**TO DO:**
Every line of the listing should be transcribed exactly, with nothing left out.

**RECORDED INFORMATION:**
--------------------------------------------------
/-- X1, X2: the 8-bit wrap; X4: the 16-bit wrap. -/
theorem test_scCDelta :
    (got (exec (.scCDelta 9 255) (scAt false false 9 [0, 0, 0]))).map
        (fun t => t.sc.out.map BitVec.toInt) = some [-1] ∧
    (got (exec (.scCDelta 17 0x8000) (scAt true true 17 [0, 0, 0]))).map
        (fun t => t.sc.out.map BitVec.toInt) = some [-32768] := by decide

/-- R167 with R267: the guard comes before the read of an exhausted payload. -/
theorem test_width_guard :
    (got (scTurn (scAt false false 10 []))).map (fun t => (t.sc.st, t.sc.err)) =
      some (.fault, .decodingError) := by decide

/-- R210: `rows = 0` is DONE at once (Q13). -/
theorem test_pdDecode_empty :
    (got (exec (.pdDecode 0 0) State.reset)).map (fun t => (t.pd.st, t.pd.out)) =
      some (.done, []) := by decide

/-- R213 (Q4). -/
theorem test_pdEnd :
    (got (exec .pdEnd (pdAt [0]))).map (fun t => (t.pd.out, t.pd.row)) = some ([[]], 1) := by decide

/-- R214: `81 0F 3C 01 20 07 20`. -/
theorem test_pdSelm :
    (got (pdTurn (pdAt [0x81, 0x0F, 0x3C, 1, 0x20, 7, 0x20]))).map (fun t => (t.pd.cur, t.pd.pos)) =
      some ([{ channel := 0, note := 61, instrument := 1, volumeCommand := 1, volumeParam := 32,
               effect := 7, effectParam := 0x20 }], 7) := by decide

/-- Q11: the mask byte missing. -/
theorem test_pdSelm_cut :
    (got (pdTurn (pdAt [0x81]))).map (fun t => (t.pd.st, t.pd.err)) =
      some (.fault, .invalidSource) := by decide

/-- Q5: channel 63 with a stored mask 0 leaves no entry. -/
theorem test_pdSel :
    (got (pdTurn (pdAt [0x40]))).map (fun t => (t.pd.cur, t.pd.pos)) = some ([], 1) := by decide

/-- R217: `m = 01`, byte `3C`. -/
theorem test_pdFNote :
    (got (exec (.pdFNote 0x01) (pdIn 0x01 [.note] [0x3C]))).map
        (fun t => ((t.pd.chan 0).note, t.pd.cmd.map (fun k => (k.entry.note, k.todo)))) =
      some (60, some (61, [])) := by decide

/-- R218: the repeat bit reads nothing. -/
theorem test_pdFIns :
    (got (exec (.pdFIns 0x20) (pdIn 0x20 [.ins] [9]))).map
        (fun t => (t.pd.pos, t.pd.cmd.map (fun k => k.entry.instrument))) = some (0, some 0) := by
  decide

/-- R219: `m = 04`, byte `20`. -/
theorem test_pdFVol :
    (got (exec (.pdFVol 0x04) (pdIn 0x04 [.vol] [0x20]))).map
        (fun t => ((t.pd.chan 0).vol,
          t.pd.cmd.map (fun k => (k.entry.volumeCommand.toNat, k.entry.volumeParam.toNat)))) =
      some (32, some (1, 32)) := by decide

/-- R220: `m = 08`, bytes `07 20`; one byte short is InvalidSource (Q10). -/
theorem test_pdFEff :
    (got (exec (.pdFEff 0x08) (pdIn 0x08 [.eff] [7, 0x20]))).map
        (fun t => (t.pd.chan 0).prm) = some 0x20 ∧
    (got (exec (.pdFEff 0x08) (pdIn 0x08 [.eff] [0x0A]))).map (fun t => t.pd.err) =
      some .invalidSource := by decide

/-- The N-table of 95_test_vectors.md. -/
theorem test_noteXlat :
    ([0, 119, 120, 121, 200, 252, 253, 254, 255] : List Byte).map noteXlat =
      [1, 120, 121, 253, 253, 253, 253, 254, 255] := by decide

/-- The V-table of 95_test_vectors.md. -/
theorem test_volXlat :
    ([0, 64, 65, 74, 75, 84, 85, 94, 95, 104, 105, 114] : List Byte).map volXlat =
      [(1, 0), (1, 64), (2, 0), (2, 9), (3, 0), (3, 9), (4, 0), (4, 9), (5, 0), (5, 9), (6, 0),
       (6, 9)] ∧
    ([115, 120, 124, 125, 127, 128, 129, 202, 203, 212, 213, 255] : List Byte).map volXlat =
      [(7, 246), (7, 251), (7, 255), (0, 0), (0, 0), (8, 0), (9, 0), (9, 73), (10, 0), (10, 9),
       (0, 0), (0, 0)] := by decide

/-- The table of 2.2 of 95_test_vectors.md, its rows 1, 4 and 7. -/
theorem test_changeWidth :
    (List.range 8).map (changeWidth 1) = [2, 3, 4, 5, 6, 7, 8, 9] ∧
    (List.range 8).map (changeWidth 4) = [1, 2, 3, 5, 6, 7, 8, 9] ∧
    (List.range 8).map (changeWidth 7) = [1, 2, 3, 4, 5, 6, 8, 9] := by decide

/-- `step` runs a table word as the first instruction after reset. -/
theorem test_withFetchWord :
    (got (step (State.reset.withFetchWord 8 0x00))).map (fun t => (t.pd.row, t.pd.out)) =
      some (1, [[]]) ∧
    (got (step (State.reset.withFetchWord 16 0x0005))).map (fun t => (t.sc.spos, t.sc.br.len)) =
      some (7, 5) := by decide

/-! ### Witnesses: states and operands that meet the hypotheses of the statements -/

/-- The pending bits of `brMid` are the stream's. -/
theorem test_readyInv_brMid : readyInv brMid.bsrc brMid.br0 := by unfold readyInv; decide

/-- An open block's reader at the start of its payload. -/
theorem test_readyInv_scAt :
    readyInv (scAt false false 4 [5, 0, 0]).ssrc (scAt false false 4 [5, 0, 0]).sc.br ∧
    readyInv (scAt true true 17 [1, 2, 3]).ssrc (scAt true true 17 [1, 2, 3]).sc.br := by
  unfold readyInv; decide

/-- The invariant holds of BR0 in mid-stream. -/
theorem test_inv_brMid : Inv brMid := by
  refine ⟨by unfold memInv; decide, ⟨fun _ => test_readyInv_brMid, by decide⟩, by decide,
    by unfold scInv readyInv; decide, by decide, by unfold rowsOk entryOk; decide,
    by unfold rowsOk entryOk; decide, by simp [brMid, State.reset]⟩

/-- The invariant holds of SC in an open block. -/
theorem test_inv_scAt : Inv (scAt false false 4 [5, 0, 0]) := by
  refine ⟨by unfold memInv; decide, by unfold brInv readyInv; decide, by decide,
    by unfold scInv readyInv; decide, by decide, by unfold rowsOk entryOk; decide,
    by unfold rowsOk entryOk; decide, by simp [scAt, State.reset]⟩

/-- The invariant holds of PD at the start of a row. -/
theorem test_inv_pdAt : Inv (pdAt [0x81, 1, 5, 0, 0]) := by
  refine ⟨by unfold memInv; decide, by unfold brInv readyInv; decide, by decide,
    by unfold scInv readyInv; decide, by decide, by unfold rowsOk entryOk; decide,
    by unfold rowsOk entryOk; decide, by simp [pdAt, State.reset]⟩

/-- Every constructor at an edge of its encodings, for the statements on decode and encode. -/
theorem test_witness_wellFormed :
    ([.brOpen 0, .brRead 0x80000000, .scDecode 0 true false 5, .pdDecode 4 26, .scChunk 0xFFFF,
      .scAEsc 6, .scADelta 1 0, .scBEsc 7 60, .scBDelta 8 132, .scCSetw 9 0x1FF, .scCDelta 9 0xFF,
      .pdEnd, .pdSelm 0x80, .pdSel 0x7F, .pdFNote 0x10, .pdFIns 0x02, .pdFVol 0x44,
      .pdFEff 0x80] : List Instr).all (WellFormed cp8) = true := by decide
--------------------------------------------------
**RESPONSE TO THIS EXERCISE:**
/-- X1, X2: the 8-bit wrap; X4: the 16-bit wrap. -/
theorem test_scCDelta :
    (got (exec (.scCDelta 9 255) (scAt false false 9 [0, 0, 0]))).map
        (fun t => t.sc.out.map BitVec.toInt) = some [-1] ∧
    (got (exec (.scCDelta 17 0x8000) (scAt true true 17 [0, 0, 0]))).map
        (fun t => t.sc.out.map BitVec.toInt) = some [-32768] := by decide

/-- R167 with R267: the guard comes before the read of an exhausted payload. -/
theorem test_width_guard :
    (got (scTurn (scAt false false 10 []))).map (fun t => (t.sc.st, t.sc.err)) =
      some (.fault, .decodingError) := by decide

/-- R210: `rows = 0` is DONE at once (Q13). -/
theorem test_pdDecode_empty :
    (got (exec (.pdDecode 0 0) State.reset)).map (fun t => (t.pd.st, t.pd.out)) =
      some (.done, []) := by decide

/-- R213 (Q4). -/
theorem test_pdEnd :
    (got (exec .pdEnd (pdAt [0]))).map (fun t => (t.pd.out, t.pd.row)) = some ([[]], 1) := by decide

/-- R214: `81 0F 3C 01 20 07 20`. -/
theorem test_pdSelm :
    (got (pdTurn (pdAt [0x81, 0x0F, 0x3C, 1, 0x20, 7, 0x20]))).map (fun t => (t.pd.cur, t.pd.pos)) =
      some ([{ channel := 0, note := 61, instrument := 1, volumeCommand := 1, volumeParam := 32,
               effect := 7, effectParam := 0x20 }], 7) := by decide

/-- Q11: the mask byte missing. -/
theorem test_pdSelm_cut :
    (got (pdTurn (pdAt [0x81]))).map (fun t => (t.pd.st, t.pd.err)) =
      some (.fault, .invalidSource) := by decide

/-- Q5: channel 63 with a stored mask 0 leaves no entry. -/
theorem test_pdSel :
    (got (pdTurn (pdAt [0x40]))).map (fun t => (t.pd.cur, t.pd.pos)) = some ([], 1) := by decide

/-- R217: `m = 01`, byte `3C`. -/
theorem test_pdFNote :
    (got (exec (.pdFNote 0x01) (pdIn 0x01 [.note] [0x3C]))).map
        (fun t => ((t.pd.chan 0).note, t.pd.cmd.map (fun k => (k.entry.note, k.todo)))) =
      some (60, some (61, [])) := by decide

/-- R218: the repeat bit reads nothing. -/
theorem test_pdFIns :
    (got (exec (.pdFIns 0x20) (pdIn 0x20 [.ins] [9]))).map
        (fun t => (t.pd.pos, t.pd.cmd.map (fun k => k.entry.instrument))) = some (0, some 0) := by
  decide

/-- R219: `m = 04`, byte `20`. -/
theorem test_pdFVol :
    (got (exec (.pdFVol 0x04) (pdIn 0x04 [.vol] [0x20]))).map
        (fun t => ((t.pd.chan 0).vol,
          t.pd.cmd.map (fun k => (k.entry.volumeCommand.toNat, k.entry.volumeParam.toNat)))) =
      some (32, some (1, 32)) := by decide

/-- R220: `m = 08`, bytes `07 20`; one byte short is InvalidSource (Q10). -/
theorem test_pdFEff :
    (got (exec (.pdFEff 0x08) (pdIn 0x08 [.eff] [7, 0x20]))).map
        (fun t => (t.pd.chan 0).prm) = some 0x20 ∧
    (got (exec (.pdFEff 0x08) (pdIn 0x08 [.eff] [0x0A]))).map (fun t => t.pd.err) =
      some .invalidSource := by decide

/-- The N-table of 95_test_vectors.md. -/
theorem test_noteXlat :
    ([0, 119, 120, 121, 200, 252, 253, 254, 255] : List Byte).map noteXlat =
      [1, 120, 121, 253, 253, 253, 253, 254, 255] := by decide

/-- The V-table of 95_test_vectors.md. -/
theorem test_volXlat :
    ([0, 64, 65, 74, 75, 84, 85, 94, 95, 104, 105, 114] : List Byte).map volXlat =
      [(1, 0), (1, 64), (2, 0), (2, 9), (3, 0), (3, 9), (4, 0), (4, 9), (5, 0), (5, 9), (6, 0),
       (6, 9)] ∧
    ([115, 120, 124, 125, 127, 128, 129, 202, 203, 212, 213, 255] : List Byte).map volXlat =
      [(7, 246), (7, 251), (7, 255), (0, 0), (0, 0), (8, 0), (9, 0), (9, 73), (10, 0), (10, 9),
       (0, 0), (0, 0)] := by decide

/-- The table of 2.2 of 95_test_vectors.md, its rows 1, 4 and 7. -/
theorem test_changeWidth :
    (List.range 8).map (changeWidth 1) = [2, 3, 4, 5, 6, 7, 8, 9] ∧
    (List.range 8).map (changeWidth 4) = [1, 2, 3, 5, 6, 7, 8, 9] ∧
    (List.range 8).map (changeWidth 7) = [1, 2, 3, 4, 5, 6, 8, 9] := by decide

/-- `step` runs a table word as the first instruction after reset. -/
theorem test_withFetchWord :
    (got (step (State.reset.withFetchWord 8 0x00))).map (fun t => (t.pd.row, t.pd.out)) =
      some (1, [[]]) ∧
    (got (step (State.reset.withFetchWord 16 0x0005))).map (fun t => (t.sc.spos, t.sc.br.len)) =
      some (7, 5) := by decide

/-! ### Witnesses: states and operands that meet the hypotheses of the statements -/

/-- The pending bits of `brMid` are the stream's. -/
theorem test_readyInv_brMid : readyInv brMid.bsrc brMid.br0 := by unfold readyInv; decide

/-- An open block's reader at the start of its payload. -/
theorem test_readyInv_scAt :
    readyInv (scAt false false 4 [5, 0, 0]).ssrc (scAt false false 4 [5, 0, 0]).sc.br ∧
    readyInv (scAt true true 17 [1, 2, 3]).ssrc (scAt true true 17 [1, 2, 3]).sc.br := by
  unfold readyInv; decide

/-- The invariant holds of BR0 in mid-stream. -/
theorem test_inv_brMid : Inv brMid := by
  refine ⟨by unfold memInv; decide, ⟨fun _ => test_readyInv_brMid, by decide⟩, by decide,
    by unfold scInv readyInv; decide, by decide, by unfold rowsOk entryOk; decide,
    by unfold rowsOk entryOk; decide, by simp [brMid, State.reset]⟩

/-- The invariant holds of SC in an open block. -/
theorem test_inv_scAt : Inv (scAt false false 4 [5, 0, 0]) := by
  refine ⟨by unfold memInv; decide, by unfold brInv readyInv; decide, by decide,
    by unfold scInv readyInv; decide, by decide, by unfold rowsOk entryOk; decide,
    by unfold rowsOk entryOk; decide, by simp [scAt, State.reset]⟩

/-- The invariant holds of PD at the start of a row. -/
theorem test_inv_pdAt : Inv (pdAt [0x81, 1, 5, 0, 0]) := by
  refine ⟨by unfold memInv; decide, by unfold brInv readyInv; decide, by decide,
    by unfold scInv readyInv; decide, by decide, by unfold rowsOk entryOk; decide,
    by unfold rowsOk entryOk; decide, by simp [pdAt, State.reset]⟩

/-- Every constructor at an edge of its encodings, for the statements on decode and encode. -/
theorem test_witness_wellFormed :
    ([.brOpen 0, .brRead 0x80000000, .scDecode 0 true false 5, .pdDecode 4 26, .scChunk 0xFFFF,
      .scAEsc 6, .scADelta 1 0, .scBEsc 7 60, .scBDelta 8 132, .scCSetw 9 0x1FF, .scCDelta 9 0xFF,
      .pdEnd, .pdSelm 0x80, .pdSel 0x7F, .pdFNote 0x10, .pdFIns 0x02, .pdFVol 0x44,
      .pdFEff 0x80] : List Instr).all (WellFormed cp8) = true := by decide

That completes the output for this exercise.